EXERCISE DIRECTIONS ->
When the line with "-- ==== Sys2Proof/Machine/GeodeCommands.lean" appears below, start repeating lines exactly, and keep going through the line with "done (s.serve n f opCapup"; add nothing outside that span.

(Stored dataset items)

————

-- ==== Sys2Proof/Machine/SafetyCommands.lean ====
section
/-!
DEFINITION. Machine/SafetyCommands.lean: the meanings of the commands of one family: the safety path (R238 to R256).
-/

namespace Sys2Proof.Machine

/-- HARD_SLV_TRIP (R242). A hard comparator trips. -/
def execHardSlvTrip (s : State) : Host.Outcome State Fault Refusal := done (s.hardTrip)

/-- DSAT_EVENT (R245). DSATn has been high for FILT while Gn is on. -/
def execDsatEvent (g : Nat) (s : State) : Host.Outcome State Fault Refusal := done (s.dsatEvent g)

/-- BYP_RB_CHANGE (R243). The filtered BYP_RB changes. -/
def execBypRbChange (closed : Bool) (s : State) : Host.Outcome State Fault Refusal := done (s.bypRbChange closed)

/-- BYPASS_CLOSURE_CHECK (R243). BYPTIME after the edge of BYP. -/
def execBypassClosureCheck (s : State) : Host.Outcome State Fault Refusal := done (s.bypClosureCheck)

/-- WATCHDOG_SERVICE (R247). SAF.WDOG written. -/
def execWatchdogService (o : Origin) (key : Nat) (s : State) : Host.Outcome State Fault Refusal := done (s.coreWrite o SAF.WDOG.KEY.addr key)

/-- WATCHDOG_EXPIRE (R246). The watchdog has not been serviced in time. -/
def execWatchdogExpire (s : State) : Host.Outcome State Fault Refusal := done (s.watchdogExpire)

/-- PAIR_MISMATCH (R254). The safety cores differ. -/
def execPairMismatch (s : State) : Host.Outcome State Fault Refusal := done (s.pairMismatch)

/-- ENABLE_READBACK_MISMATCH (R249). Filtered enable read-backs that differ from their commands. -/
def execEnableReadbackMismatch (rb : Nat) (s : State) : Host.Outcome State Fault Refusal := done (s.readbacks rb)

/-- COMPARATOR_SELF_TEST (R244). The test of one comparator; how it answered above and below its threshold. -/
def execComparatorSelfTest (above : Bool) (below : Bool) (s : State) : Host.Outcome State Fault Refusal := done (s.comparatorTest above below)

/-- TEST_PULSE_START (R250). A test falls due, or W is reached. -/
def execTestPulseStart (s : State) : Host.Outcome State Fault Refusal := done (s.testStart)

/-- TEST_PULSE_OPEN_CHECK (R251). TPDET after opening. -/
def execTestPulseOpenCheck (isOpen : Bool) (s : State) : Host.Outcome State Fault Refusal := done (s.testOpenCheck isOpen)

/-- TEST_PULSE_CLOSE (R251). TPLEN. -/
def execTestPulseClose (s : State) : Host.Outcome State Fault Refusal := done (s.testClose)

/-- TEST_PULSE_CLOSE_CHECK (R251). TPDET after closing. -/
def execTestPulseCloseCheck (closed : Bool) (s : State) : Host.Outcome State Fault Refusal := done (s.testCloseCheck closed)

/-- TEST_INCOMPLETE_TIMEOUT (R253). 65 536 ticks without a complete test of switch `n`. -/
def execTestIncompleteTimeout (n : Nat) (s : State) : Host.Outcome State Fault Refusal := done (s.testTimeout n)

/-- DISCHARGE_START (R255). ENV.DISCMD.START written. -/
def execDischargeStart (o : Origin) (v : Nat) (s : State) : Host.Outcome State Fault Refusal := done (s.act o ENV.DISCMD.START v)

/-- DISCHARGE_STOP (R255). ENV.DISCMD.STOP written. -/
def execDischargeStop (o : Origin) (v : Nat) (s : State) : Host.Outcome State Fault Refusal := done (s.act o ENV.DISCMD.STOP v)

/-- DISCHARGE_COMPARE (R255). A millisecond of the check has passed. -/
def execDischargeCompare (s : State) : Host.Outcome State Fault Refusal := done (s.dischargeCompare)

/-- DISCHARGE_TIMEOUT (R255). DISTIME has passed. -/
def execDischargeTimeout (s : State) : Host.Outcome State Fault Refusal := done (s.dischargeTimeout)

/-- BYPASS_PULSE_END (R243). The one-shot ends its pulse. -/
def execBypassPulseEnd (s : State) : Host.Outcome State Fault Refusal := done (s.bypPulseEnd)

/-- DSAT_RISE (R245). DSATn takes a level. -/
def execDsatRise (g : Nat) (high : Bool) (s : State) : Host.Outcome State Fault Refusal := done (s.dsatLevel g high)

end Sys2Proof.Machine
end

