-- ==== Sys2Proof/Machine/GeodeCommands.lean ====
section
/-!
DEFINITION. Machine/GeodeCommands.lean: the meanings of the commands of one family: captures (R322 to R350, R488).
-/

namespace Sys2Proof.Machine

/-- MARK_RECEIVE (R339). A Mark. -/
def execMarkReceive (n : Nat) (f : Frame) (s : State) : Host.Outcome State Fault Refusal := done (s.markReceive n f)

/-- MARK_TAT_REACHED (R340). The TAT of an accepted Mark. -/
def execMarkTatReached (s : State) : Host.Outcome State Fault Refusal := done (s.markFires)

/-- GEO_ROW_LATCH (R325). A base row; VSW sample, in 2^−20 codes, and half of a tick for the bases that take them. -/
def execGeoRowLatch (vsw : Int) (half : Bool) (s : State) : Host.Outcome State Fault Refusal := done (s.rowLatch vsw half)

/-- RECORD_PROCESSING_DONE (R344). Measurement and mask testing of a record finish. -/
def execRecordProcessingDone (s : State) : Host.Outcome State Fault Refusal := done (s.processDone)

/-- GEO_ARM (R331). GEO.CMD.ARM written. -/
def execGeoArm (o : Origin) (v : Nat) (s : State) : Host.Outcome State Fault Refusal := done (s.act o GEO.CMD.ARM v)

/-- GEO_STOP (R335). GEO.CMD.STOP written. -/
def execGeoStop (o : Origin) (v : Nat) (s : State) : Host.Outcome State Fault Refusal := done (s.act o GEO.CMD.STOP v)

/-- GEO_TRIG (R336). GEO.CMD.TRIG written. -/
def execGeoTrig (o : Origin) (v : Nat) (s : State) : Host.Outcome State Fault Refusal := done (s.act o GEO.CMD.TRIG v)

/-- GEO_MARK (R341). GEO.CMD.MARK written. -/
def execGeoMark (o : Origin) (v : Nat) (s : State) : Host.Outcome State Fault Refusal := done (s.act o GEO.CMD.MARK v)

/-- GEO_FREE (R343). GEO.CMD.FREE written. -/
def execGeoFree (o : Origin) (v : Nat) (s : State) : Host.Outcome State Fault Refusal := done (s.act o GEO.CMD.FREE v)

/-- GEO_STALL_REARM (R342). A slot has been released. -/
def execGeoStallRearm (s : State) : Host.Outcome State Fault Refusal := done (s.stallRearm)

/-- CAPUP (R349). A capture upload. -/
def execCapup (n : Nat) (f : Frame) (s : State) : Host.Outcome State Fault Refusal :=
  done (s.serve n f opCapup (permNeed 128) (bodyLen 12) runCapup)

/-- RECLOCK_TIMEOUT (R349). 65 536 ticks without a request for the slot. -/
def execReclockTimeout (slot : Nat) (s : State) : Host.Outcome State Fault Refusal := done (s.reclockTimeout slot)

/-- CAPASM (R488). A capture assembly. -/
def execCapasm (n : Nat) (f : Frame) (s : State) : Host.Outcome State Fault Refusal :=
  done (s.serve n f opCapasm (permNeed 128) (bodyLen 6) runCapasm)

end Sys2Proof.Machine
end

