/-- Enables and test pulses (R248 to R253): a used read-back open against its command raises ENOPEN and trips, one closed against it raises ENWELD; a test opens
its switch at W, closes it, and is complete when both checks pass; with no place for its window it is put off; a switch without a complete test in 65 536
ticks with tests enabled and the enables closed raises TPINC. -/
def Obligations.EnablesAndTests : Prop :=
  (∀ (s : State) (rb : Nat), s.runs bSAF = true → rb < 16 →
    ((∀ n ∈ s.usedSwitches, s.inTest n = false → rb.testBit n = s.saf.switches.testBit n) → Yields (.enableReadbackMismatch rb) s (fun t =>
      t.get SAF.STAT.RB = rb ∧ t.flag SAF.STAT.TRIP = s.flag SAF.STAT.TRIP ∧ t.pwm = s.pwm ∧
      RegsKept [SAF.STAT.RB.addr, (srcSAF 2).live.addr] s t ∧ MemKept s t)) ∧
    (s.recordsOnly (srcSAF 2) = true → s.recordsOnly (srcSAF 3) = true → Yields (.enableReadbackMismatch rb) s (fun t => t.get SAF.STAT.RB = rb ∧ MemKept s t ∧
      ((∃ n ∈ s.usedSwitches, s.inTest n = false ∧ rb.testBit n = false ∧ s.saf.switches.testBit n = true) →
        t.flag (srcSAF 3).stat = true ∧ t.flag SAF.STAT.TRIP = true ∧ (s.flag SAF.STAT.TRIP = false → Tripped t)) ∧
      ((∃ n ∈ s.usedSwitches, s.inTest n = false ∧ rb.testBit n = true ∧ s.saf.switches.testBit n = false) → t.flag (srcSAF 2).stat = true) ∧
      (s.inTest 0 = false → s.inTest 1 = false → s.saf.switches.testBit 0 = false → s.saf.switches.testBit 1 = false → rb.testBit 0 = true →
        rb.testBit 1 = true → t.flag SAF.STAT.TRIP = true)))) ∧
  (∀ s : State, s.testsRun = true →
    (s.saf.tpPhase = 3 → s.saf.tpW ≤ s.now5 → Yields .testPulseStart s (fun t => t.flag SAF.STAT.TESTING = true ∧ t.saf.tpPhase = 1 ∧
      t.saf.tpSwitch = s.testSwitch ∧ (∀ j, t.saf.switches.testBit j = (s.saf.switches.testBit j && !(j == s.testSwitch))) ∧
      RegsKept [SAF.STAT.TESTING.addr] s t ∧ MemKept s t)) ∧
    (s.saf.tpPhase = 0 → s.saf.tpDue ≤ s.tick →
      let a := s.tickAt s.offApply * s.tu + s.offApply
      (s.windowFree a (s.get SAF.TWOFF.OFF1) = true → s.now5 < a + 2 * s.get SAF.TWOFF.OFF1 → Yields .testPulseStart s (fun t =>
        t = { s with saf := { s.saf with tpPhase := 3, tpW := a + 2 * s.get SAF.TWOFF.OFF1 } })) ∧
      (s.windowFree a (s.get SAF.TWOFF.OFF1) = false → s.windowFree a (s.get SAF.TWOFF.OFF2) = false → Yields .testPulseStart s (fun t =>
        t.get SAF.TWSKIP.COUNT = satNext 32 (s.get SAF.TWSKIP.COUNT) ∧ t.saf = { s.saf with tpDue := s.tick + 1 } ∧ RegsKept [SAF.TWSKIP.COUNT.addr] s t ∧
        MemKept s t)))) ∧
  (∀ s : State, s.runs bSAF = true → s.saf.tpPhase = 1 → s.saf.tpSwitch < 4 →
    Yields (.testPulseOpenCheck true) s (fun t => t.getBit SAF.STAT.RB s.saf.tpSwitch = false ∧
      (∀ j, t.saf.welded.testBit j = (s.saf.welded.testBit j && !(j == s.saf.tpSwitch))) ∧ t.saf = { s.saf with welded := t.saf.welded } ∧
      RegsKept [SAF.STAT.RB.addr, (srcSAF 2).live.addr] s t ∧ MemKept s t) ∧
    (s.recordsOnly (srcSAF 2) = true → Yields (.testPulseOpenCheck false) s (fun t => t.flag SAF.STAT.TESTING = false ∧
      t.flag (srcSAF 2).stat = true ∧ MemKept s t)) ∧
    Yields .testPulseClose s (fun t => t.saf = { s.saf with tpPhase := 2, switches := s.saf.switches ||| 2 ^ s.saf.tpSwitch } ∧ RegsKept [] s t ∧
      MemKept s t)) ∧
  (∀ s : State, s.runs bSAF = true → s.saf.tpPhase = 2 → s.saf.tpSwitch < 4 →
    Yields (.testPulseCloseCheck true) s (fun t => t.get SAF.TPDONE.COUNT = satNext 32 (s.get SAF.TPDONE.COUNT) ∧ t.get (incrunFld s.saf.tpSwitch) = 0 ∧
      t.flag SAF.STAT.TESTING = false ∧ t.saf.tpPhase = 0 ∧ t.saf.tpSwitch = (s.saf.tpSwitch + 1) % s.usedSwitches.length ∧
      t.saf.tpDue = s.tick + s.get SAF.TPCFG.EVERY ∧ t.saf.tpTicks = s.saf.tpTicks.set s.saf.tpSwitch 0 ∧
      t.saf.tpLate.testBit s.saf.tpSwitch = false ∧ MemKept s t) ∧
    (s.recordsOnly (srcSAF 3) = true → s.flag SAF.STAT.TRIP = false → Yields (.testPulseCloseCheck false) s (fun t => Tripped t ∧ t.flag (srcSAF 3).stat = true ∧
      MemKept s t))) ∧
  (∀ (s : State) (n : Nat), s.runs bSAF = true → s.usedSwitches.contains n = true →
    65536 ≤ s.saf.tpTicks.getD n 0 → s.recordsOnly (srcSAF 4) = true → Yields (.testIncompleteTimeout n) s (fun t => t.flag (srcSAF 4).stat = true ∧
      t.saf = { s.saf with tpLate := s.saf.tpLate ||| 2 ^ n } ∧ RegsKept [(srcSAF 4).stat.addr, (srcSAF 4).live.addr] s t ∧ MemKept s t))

————

ANSWER BOX ->
-- ==== Sys2Proof/Machine/GeodeCommands.lean ====
section
/-!
DEFINITION. Machine/GeodeCommands.lean: the meanings of the commands of one family: captures (R322 to R350, R488).
-/

namespace Sys2Proof.Machine

/-- MARK_RECEIVE (R339). A Mark. -/
def execMarkReceive (n : Nat) (f : Frame) (s : State) : Host.Outcome State Fault Refusal := done (s.markReceive n f)

/-- MARK_TAT_REACHED (R340). The TAT of an accepted Mark. -/
def execMarkTatReached (s : State) : Host.Outcome State Fault Refusal := done (s.markFires)

/-- GEO_ROW_LATCH (R325). A base row; VSW sample, in 2^−20 codes, and half of a tick for the bases that take them. -/
def execGeoRowLatch (vsw : Int) (half : Bool) (s : State) : Host.Outcome State Fault Refusal := done (s.rowLatch vsw half)

/-- RECORD_PROCESSING_DONE (R344). Measurement and mask testing of a record finish. -/
def execRecordProcessingDone (s : State) : Host.Outcome State Fault Refusal := done (s.processDone)

/-- GEO_ARM (R331). GEO.CMD.ARM written. -/
def execGeoArm (o : Origin) (v : Nat) (s : State) : Host.Outcome State Fault Refusal := done (s.act o GEO.CMD.ARM v)

/-- GEO_STOP (R335). GEO.CMD.STOP written. -/
def execGeoStop (o : Origin) (v : Nat) (s : State) : Host.Outcome State Fault Refusal := done (s.act o GEO.CMD.STOP v)

/-- GEO_TRIG (R336). GEO.CMD.TRIG written. -/
def execGeoTrig (o : Origin) (v : Nat) (s : State) : Host.Outcome State Fault Refusal := done (s.act o GEO.CMD.TRIG v)

/-- GEO_MARK (R341). GEO.CMD.MARK written. -/
def execGeoMark (o : Origin) (v : Nat) (s : State) : Host.Outcome State Fault Refusal := done (s.act o GEO.CMD.MARK v)

/-- GEO_FREE (R343). GEO.CMD.FREE written. -/
def execGeoFree (o : Origin) (v : Nat) (s : State) : Host.Outcome State Fault Refusal := done (s.act o GEO.CMD.FREE v)

/-- GEO_STALL_REARM (R342). A slot has been released. -/
def execGeoStallRearm (s : State) : Host.Outcome State Fault Refusal := done (s.stallRearm)

/-- CAPUP (R349). A capture upload. -/
def execCapup (n : Nat) (f : Frame) (s : State) : Host.Outcome State Fault Refusal :=
  done (s.serve n f opCapup (permNeed 128) (bodyLen 12) runCapup)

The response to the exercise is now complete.